Satriyo Nurseno Kabid Kedaruratan dan Logistik BPBD Jatim mengatakan, upaya menghadapi kekeringan telah dilakukan dengan memasifkan distribusi air bersih dan langkah mitigasi supaya dampak kekeringan tidak meluas.
Terkait upaya distribusi air, BPBD Jatim bersama stakeholder terkait telah menyalurkan sekitar 1.035.000 liter air bersih ke wilayah terdampak melalui 207 rit mobil tangki yang menjangkau 42 kecamatan, 56 desa, dan 73 dusun.

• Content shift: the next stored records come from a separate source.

-- ==== Sys2Proof/Laws/State.lean ====
section
/-! SUPPORT. What each named update of the state leaves alone, field by field. -/

namespace Sys2Proof.Machine

variable (s : State)

@[simp] theorem State.setGroup_mem (k : Nat) (g : Group) : (s.setGroup k g).mem = s.mem := rfl
@[simp] theorem State.setGroup_cores (k : Nat) (g : Group) : (s.setGroup k g).cores = s.cores := rfl
@[simp] theorem State.setGroup_teams (k : Nat) (g : Group) : (s.setGroup k g).teams = s.teams := rfl
@[simp] theorem State.setGroup_units (k : Nat) (g : Group) : (s.setGroup k g).units = s.units := rfl
@[simp] theorem State.setGroup_launches (k : Nat) (g : Group) : (s.setGroup k g).launches = s.launches := rfl
@[simp] theorem State.setGroup_dist (k : Nat) (g : Group) : (s.setGroup k g).dist = s.dist := rfl
@[simp] theorem State.setGroup_time (k : Nat) (g : Group) : (s.setGroup k g).time = s.time := rfl
@[simp] theorem State.setGroup_sysq (k : Nat) (g : Group) : (s.setGroup k g).sysq = s.sysq := rfl
@[simp] theorem State.setGroup_xlat (k : Nat) (g : Group) : (s.setGroup k g).xlat = s.xlat := rfl
@[simp] theorem State.setGroup_lease (k : Nat) (g : Group) : (s.setGroup k g).lease = s.lease := rfl
@[simp] theorem State.setGroup_rev (k : Nat) (g : Group) : (s.setGroup k g).rev = s.rev := rfl
@[simp] theorem State.setGroup_resid (k : Nat) (g : Group) : (s.setGroup k g).resid = s.resid := rfl
@[simp] theorem State.setGroup_keys (k : Nat) (g : Group) : (s.setGroup k g).keys = s.keys := rfl
@[simp] theorem State.setGroup_sys (k : Nat) (g : Group) : (s.setGroup k g).sys = s.sys := rfl
@[simp] theorem State.setGroup_power (k : Nat) (g : Group) : (s.setGroup k g).power = s.power := rfl
@[simp] theorem State.setGroup_roots (k : Nat) (g : Group) : (s.setGroup k g).roots = s.roots := rfl
@[simp] theorem State.setGroup_owners (k : Nat) (g : Group) : (s.setGroup k g).owners = s.owners := rfl
@[simp] theorem State.setGroup_sealed (k : Nat) (g : Group) : (s.setGroup k g).sealed = s.sealed := rfl
@[simp] theorem State.setGroup_ctl (k : Nat) (g : Group) : (s.setGroup k g).ctl = s.ctl := rfl
@[simp] theorem State.setGroup_mmio (k : Nat) (g : Group) : (s.setGroup k g).mmio = s.mmio := rfl
@[simp] theorem State.setGroup_out (k : Nat) (g : Group) : (s.setGroup k g).out = s.out := rfl
@[simp] theorem State.setGroup_agenda (k : Nat) (g : Group) : (s.setGroup k g).agenda = s.agenda := rfl
@[simp] theorem State.setGroup_focus (k : Nat) (g : Group) : (s.setGroup k g).focus = s.focus := rfl
@[simp] theorem State.setGroup_ctr (k : Nat) (g : Group) : (s.setGroup k g).ctr = s.ctr := rfl
@[simp] theorem State.setGroup_cut (k : Nat) (g : Group) : (s.setGroup k g).cut = s.cut := rfl
@[simp] theorem State.setGroup_fetchStop (k : Nat) (g : Group) : (s.setGroup k g).fetchStop = s.fetchStop := rfl
@[simp] theorem State.setGroup_fetched (k : Nat) (g : Group) : (s.setGroup k g).fetched = s.fetched := rfl

@[simp] theorem State.setCore_mem (i : Nat) (c : Core) : (s.setCore i c).mem = s.mem := rfl
@[simp] theorem State.setCore_groups (i : Nat) (c : Core) : (s.setCore i c).groups = s.groups := rfl
@[simp] theorem State.setCore_teams (i : Nat) (c : Core) : (s.setCore i c).teams = s.teams := rfl
@[simp] theorem State.setCore_units (i : Nat) (c : Core) : (s.setCore i c).units = s.units := rfl
@[simp] theorem State.setCore_launches (i : Nat) (c : Core) : (s.setCore i c).launches = s.launches := rfl
@[simp] theorem State.setCore_dist (i : Nat) (c : Core) : (s.setCore i c).dist = s.dist := rfl
@[simp] theorem State.setCore_time (i : Nat) (c : Core) : (s.setCore i c).time = s.time := rfl
@[simp] theorem State.setCore_sysq (i : Nat) (c : Core) : (s.setCore i c).sysq = s.sysq := rfl
@[simp] theorem State.setCore_xlat (i : Nat) (c : Core) : (s.setCore i c).xlat = s.xlat := rfl
@[simp] theorem State.setCore_lease (i : Nat) (c : Core) : (s.setCore i c).lease = s.lease := rfl
@[simp] theorem State.setCore_rev (i : Nat) (c : Core) : (s.setCore i c).rev = s.rev := rfl
@[simp] theorem State.setCore_resid (i : Nat) (c : Core) : (s.setCore i c).resid = s.resid := rfl
@[simp] theorem State.setCore_keys (i : Nat) (c : Core) : (s.setCore i c).keys = s.keys := rfl
@[simp] theorem State.setCore_sys (i : Nat) (c : Core) : (s.setCore i c).sys = s.sys := rfl
@[simp] theorem State.setCore_power (i : Nat) (c : Core) : (s.setCore i c).power = s.power := rfl
@[simp] theorem State.setCore_roots (i : Nat) (c : Core) : (s.setCore i c).roots = s.roots := rfl
@[simp] theorem State.setCore_owners (i : Nat) (c : Core) : (s.setCore i c).owners = s.owners := rfl
@[simp] theorem State.setCore_sealed (i : Nat) (c : Core) : (s.setCore i c).sealed = s.sealed := rfl
@[simp] theorem State.setCore_ctl (i : Nat) (c : Core) : (s.setCore i c).ctl = s.ctl := rfl
@[simp] theorem State.setCore_mmio (i : Nat) (c : Core) : (s.setCore i c).mmio = s.mmio := rfl
@[simp] theorem State.setCore_out (i : Nat) (c : Core) : (s.setCore i c).out = s.out := rfl
@[simp] theorem State.setCore_agenda (i : Nat) (c : Core) : (s.setCore i c).agenda = s.agenda := rfl
@[simp] theorem State.setCore_focus (i : Nat) (c : Core) : (s.setCore i c).focus = s.focus := rfl
@[simp] theorem State.setCore_ctr (i : Nat) (c : Core) : (s.setCore i c).ctr = s.ctr := rfl
@[simp] theorem State.setCore_cut (i : Nat) (c : Core) : (s.setCore i c).cut = s.cut := rfl
@[simp] theorem State.setCore_fetchStop (i : Nat) (c : Core) : (s.setCore i c).fetchStop = s.fetchStop := rfl
@[simp] theorem State.setCore_fetched (i : Nat) (c : Core) : (s.setCore i c).fetched = s.fetched := rfl

@[simp] theorem State.onCore_mem (i : Nat) (f : Core → Core) : (s.onCore i f).mem = s.mem := rfl
@[simp] theorem State.onCore_groups (i : Nat) (f : Core → Core) : (s.onCore i f).groups = s.groups := rfl
@[simp] theorem State.onCore_teams (i : Nat) (f : Core → Core) : (s.onCore i f).teams = s.teams := rfl
@[simp] theorem State.onCore_units (i : Nat) (f : Core → Core) : (s.onCore i f).units = s.units := rfl
@[simp] theorem State.onCore_launches (i : Nat) (f : Core → Core) : (s.onCore i f).launches = s.launches := rfl
@[simp] theorem State.onCore_dist (i : Nat) (f : Core → Core) : (s.onCore i f).dist = s.dist := rfl
@[simp] theorem State.onCore_time (i : Nat) (f : Core → Core) : (s.onCore i f).time = s.time := rfl
@[simp] theorem State.onCore_sysq (i : Nat) (f : Core → Core) : (s.onCore i f).sysq = s.sysq := rfl
@[simp] theorem State.onCore_xlat (i : Nat) (f : Core → Core) : (s.onCore i f).xlat = s.xlat := rfl
@[simp] theorem State.onCore_lease (i : Nat) (f : Core → Core) : (s.onCore i f).lease = s.lease := rfl
@[simp] theorem State.onCore_rev (i : Nat) (f : Core → Core) : (s.onCore i f).rev = s.rev := rfl
@[simp] theorem State.onCore_resid (i : Nat) (f : Core → Core) : (s.onCore i f).resid = s.resid := rfl
@[simp] theorem State.onCore_keys (i : Nat) (f : Core → Core) : (s.onCore i f).keys = s.keys := rfl
@[simp] theorem State.onCore_sys (i : Nat) (f : Core → Core) : (s.onCore i f).sys = s.sys := rfl
@[simp] theorem State.onCore_power (i : Nat) (f : Core → Core) : (s.onCore i f).power = s.power := rfl
@[simp] theorem State.onCore_roots (i : Nat) (f : Core → Core) : (s.onCore i f).roots = s.roots := rfl
@[simp] theorem State.onCore_owners (i : Nat) (f : Core → Core) : (s.onCore i f).owners = s.owners := rfl
@[simp] theorem State.onCore_sealed (i : Nat) (f : Core → Core) : (s.onCore i f).sealed = s.sealed := rfl
@[simp] theorem State.onCore_ctl (i : Nat) (f : Core → Core) : (s.onCore i f).ctl = s.ctl := rfl
@[simp] theorem State.onCore_mmio (i : Nat) (f : Core → Core) : (s.onCore i f).mmio = s.mmio := rfl
@[simp] theorem State.onCore_out (i : Nat) (f : Core → Core) : (s.onCore i f).out = s.out := rfl
@[simp] theorem State.onCore_agenda (i : Nat) (f : Core → Core) : (s.onCore i f).agenda = s.agenda := rfl
@[simp] theorem State.onCore_focus (i : Nat) (f : Core → Core) : (s.onCore i f).focus = s.focus := rfl
@[simp] theorem State.onCore_ctr (i : Nat) (f : Core → Core) : (s.onCore i f).ctr = s.ctr := rfl
@[simp] theorem State.onCore_cut (i : Nat) (f : Core → Core) : (s.onCore i f).cut = s.cut := rfl
@[simp] theorem State.onCore_fetchStop (i : Nat) (f : Core → Core) : (s.onCore i f).fetchStop = s.fetchStop := rfl
@[simp] theorem State.onCore_fetched (i : Nat) (f : Core → Core) : (s.onCore i f).fetched = s.fetched := rfl

@[simp] theorem State.l1Map_mem (i : Nat) (f : L1 → L1) : (s.l1Map i f).mem = s.mem := rfl
@[simp] theorem State.l1Map_groups (i : Nat) (f : L1 → L1) : (s.l1Map i f).groups = s.groups := rfl
@[simp] theorem State.l1Map_teams (i : Nat) (f : L1 → L1) : (s.l1Map i f).teams = s.teams := rfl
@[simp] theorem State.l1Map_units (i : Nat) (f : L1 → L1) : (s.l1Map i f).units = s.units := rfl
@[simp] theorem State.l1Map_launches (i : Nat) (f : L1 → L1) : (s.l1Map i f).launches = s.launches := rfl
@[simp] theorem State.l1Map_dist (i : Nat) (f : L1 → L1) : (s.l1Map i f).dist = s.dist := rfl
@[simp] theorem State.l1Map_time (i : Nat) (f : L1 → L1) : (s.l1Map i f).time = s.time := rfl
@[simp] theorem State.l1Map_sysq (i : Nat) (f : L1 → L1) : (s.l1Map i f).sysq = s.sysq := rfl
@[simp] theorem State.l1Map_xlat (i : Nat) (f : L1 → L1) : (s.l1Map i f).xlat = s.xlat := rfl
@[simp] theorem State.l1Map_lease (i : Nat) (f : L1 → L1) : (s.l1Map i f).lease = s.lease := rfl
@[simp] theorem State.l1Map_rev (i : Nat) (f : L1 → L1) : (s.l1Map i f).rev = s.rev := rfl
@[simp] theorem State.l1Map_resid (i : Nat) (f : L1 → L1) : (s.l1Map i f).resid = s.resid := rfl
@[simp] theorem State.l1Map_keys (i : Nat) (f : L1 → L1) : (s.l1Map i f).keys = s.keys := rfl
@[simp] theorem State.l1Map_sys (i : Nat) (f : L1 → L1) : (s.l1Map i f).sys = s.sys := rfl
@[simp] theorem State.l1Map_power (i : Nat) (f : L1 → L1) : (s.l1Map i f).power = s.power := rfl
@[simp] theorem State.l1Map_roots (i : Nat) (f : L1 → L1) : (s.l1Map i f).roots = s.roots := rfl
@[simp] theorem State.l1Map_owners (i : Nat) (f : L1 → L1) : (s.l1Map i f).owners = s.owners := rfl
@[simp] theorem State.l1Map_sealed (i : Nat) (f : L1 → L1) : (s.l1Map i f).sealed = s.sealed := rfl
@[simp] theorem State.l1Map_ctl (i : Nat) (f : L1 → L1) : (s.l1Map i f).ctl = s.ctl := rfl
@[simp] theorem State.l1Map_mmio (i : Nat) (f : L1 → L1) : (s.l1Map i f).mmio = s.mmio := rfl
@[simp] theorem State.l1Map_out (i : Nat) (f : L1 → L1) : (s.l1Map i f).out = s.out := rfl
@[simp] theorem State.l1Map_agenda (i : Nat) (f : L1 → L1) : (s.l1Map i f).agenda = s.agenda := rfl
@[simp] theorem State.l1Map_focus (i : Nat) (f : L1 → L1) : (s.l1Map i f).focus = s.focus := rfl
@[simp] theorem State.l1Map_ctr (i : Nat) (f : L1 → L1) : (s.l1Map i f).ctr = s.ctr := rfl
@[simp] theorem State.l1Map_cut (i : Nat) (f : L1 → L1) : (s.l1Map i f).cut = s.cut := rfl
@[simp] theorem State.l1Map_fetchStop (i : Nat) (f : L1 → L1) : (s.l1Map i f).fetchStop = s.fetchStop := rfl
@[simp] theorem State.l1Map_fetched (i : Nat) (f : L1 → L1) : (s.l1Map i f).fetched = s.fetched := rfl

“Dropping air bersih terus kami lakukan sesuai kebutuhan di lapangan. Kami juga terus berkoordinasi dengan BPBD kabupaten/kota agar penanganan bisa dilakukan lebih cepat dan tepat sasaran,” kata Satrio dikonfirmasi, Senin (20/7/2026).
BPBD Jatim telah memetakan daerah yang menetapkan status kedaruratan kekeringan antara lain Bondowoso, Lamongan, Banyuwangi, Lumajang, Bangkalan, Blitar, Pasuruan, Trenggalek, Gresik, Malang, Jember, Sampang, Mojokerto, dan Situbondo.